(Stored data)
______
/-- FAULT_CTRL CLEAR_SAFE (R448). Carriers resume at the first frame boundary at least 983,040 ticks later; in NO_TIME the
boundary is counted from the start of air time, whose count is then re-based on. -/
def execClearSafe (c : Cmd) (s : State) : R :=
  .next (s.hostCmd c 0x04 (opIs 0 0 8 1) fun _ =>
    if !s.host.top.safe then s.complete c.ref .modeConflict
    else if !s.host.arb.held.isEmpty then s.complete c.ref .notReady
    else
      let s := { s with host := { s.host with top := { s.host.top with safe := false } } }.setFaultN
      let at_ := ceilTo frameTicks (s.ym.now + 983040)
      let s := { s with pwr := { s.pwr with resumeAt := some at_, resumeWake := false } }
      let s := (List.finRange 8).foldl (fun s k => if s.ofdm.carriers[k].cfg.isSome then s.firstUse k else s) s
      s.complete c.ref .ok)

/-- FAULT_CTRL CLEAR_QUEUE (R442, R448): queued calibration-class faults that have never started are discarded. -/
def execClearQueue (c : Cmd) (s : State) : R :=
  .next (s.hostCmd c 0x04 (opIs 0 0 8 2) fun _ =>
    (s.setHeld (s.host.arb.held.filter fun h => !(h.code.cls == .calibration && h.hold == .queued && !h.ever))).complete c.ref .ok)

/-- FAULT_READ (R425, R426): records of the FAULT_LOG region, newest first. -/
def execFaultRead (c : Cmd) (s : State) : R :=
  .next (s.hostCmd c 0x05 anyOp fun x =>
    if !s.tack.read then s.complete c.ref .notReady
    else if x.select ≠ 0 then s.complete c.ref .badArg
    else s.respond c x (((s.tack.faultLog.drop (pf x.payload 20 0 32).toNat).take (pf x.payload 24 0 16).toNat).flatten))

-- Ring setup (R416 to R418)

/-- Rings accept commands from BOOT_STAGE 5 on, in RECOVERY too (Table 14-9, R554), never in board-test mode (R569), and not in
NAP or DEEP (R392). -/
def State.ringsServed (s : State) : Bool :=
  (s.pwr.bootStage.toNat ≥ 5 || s.sec.recovery) && !s.pkg.testMode && !(s.pwr.st == .nap || s.pwr.st == .deep || s.pwr.st == .off)

/-- RING_CMD_ENABLE (R416, R417): EN 1 on a DISABLED ring; a size outside 4 to 12 leaves it DISABLED. -/
def execRingCmdEnable (n : Fin 16) (v : BitVec 32) (s : State) : R :=
  .next (if s.host.rings[n].st = .disabled ∧ v.getLsbD 31 then
      let w := s.wrVal 0 v 0x7FFFFFFF 0x01FFFFF0
      let l := w.1.extractLsb' 0 4
      w.2.modRing n fun r =>
        let r := { r with strict := w.1.getLsbD 30, vec := w.1.extractLsb' 25 5, log2 := l }
        if 4 ≤ l.toNat ∧ l.toNat ≤ 12 then
          { r with st := .running, head := 0, tail := 0, cplIdx := 0, hostHead := 0, phase := true, unread := 0, slots := [], release := none }
        else r
    else s)

/-- Fetched commands that have not started complete with FENCED_OUT in issue order (R418). -/
def State.fenceOutAll (s : State) (n : Fin 16) : State :=
  (s.host.rings[n].slots.filter fun x => x.stage == .fetched).foldl (fun s x => s.complete { ring := n, seq := x.seq } .fencedOut) s

/-- RING_CMD_DISABLE (R416, R418): EN 0 drains a RUNNING or HELD ring and disables a STOPPED one at once. -/
def execRingCmdDisable (n : Fin 16) (v : BitVec 32) (s : State) : R :=
  .next (if v.getLsbD 31 then s
    else match s.host.rings[n].st with
      | .running | .held => (s.modRing n fun r => { r with st := .draining, release := none }).fenceOutAll n
      | .stopped => s.modRing n fun r => { r with st := .disabled, slots := [], unread := 0, release := none }
      | _ => s)

/-- RING_DRAIN_END (R418): DISABLED once OUTSTANDING is 0. -/
def execRingDrainEnd (n : Fin 16) (s : State) : R :=
  .next (if s.host.rings[n].st = .draining ∧ s.host.rings[n].outstanding = 0 then s.modRing n fun r => { r with st := .disabled } else s)

/-- RING_EVT_ENABLE (R416, R417, R435): indices to 0; entries that wait are written by the steps that follow. The overflow of
entries discarded while the ring was stopped or disabled comes first. -/
def execRingEvtEnable (v : BitVec 32) (s : State) : R :=
  .next (if s.host.evt.en ∨ ¬ v.getLsbD 31 then s
    else
      let w := s.wrVal 0 v 0x7FFFFFFF 0x4000FFE0
      let l := w.1.extractLsb' 0 5
      let e := { w.2.host.evt with vec := w.1.extractLsb' 25 5, coal := w.1.extractLsb' 16 9, log2 := l }
      let e := if 6 ≤ l.toNat ∧ l.toNat ≤ 16 then
          { e with en := true, stopped := false, wrIdx := 0, hostHead := 0, phase := true, unread := 0, sinceMsg := 0, oldest := none }
        else e
      { w.2 with host := { w.2.host with evt := e } })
______
- _Task prompt_
Return only the part of the records above that opens with the line containing "The overflow of" and closes with the line containing "w.2.host.evt with vec", ends included.

- _Answer box_
/-- RING_EVT_ENABLE (R416, R417, R435): indices to 0; entries that wait are written by the steps that follow. The overflow of
entries discarded while the ring was stopped or disabled comes first. -/
def execRingEvtEnable (v : BitVec 32) (s : State) : R :=
  .next (if s.host.evt.en ∨ ¬ v.getLsbD 31 then s
    else
      let w := s.wrVal 0 v 0x7FFFFFFF 0x4000FFE0
      let l := w.1.extractLsb' 0 5
      let e := { w.2.host.evt with vec := w.1.extractLsb' 25 5, coal := w.1.extractLsb' 16 9, log2 := l }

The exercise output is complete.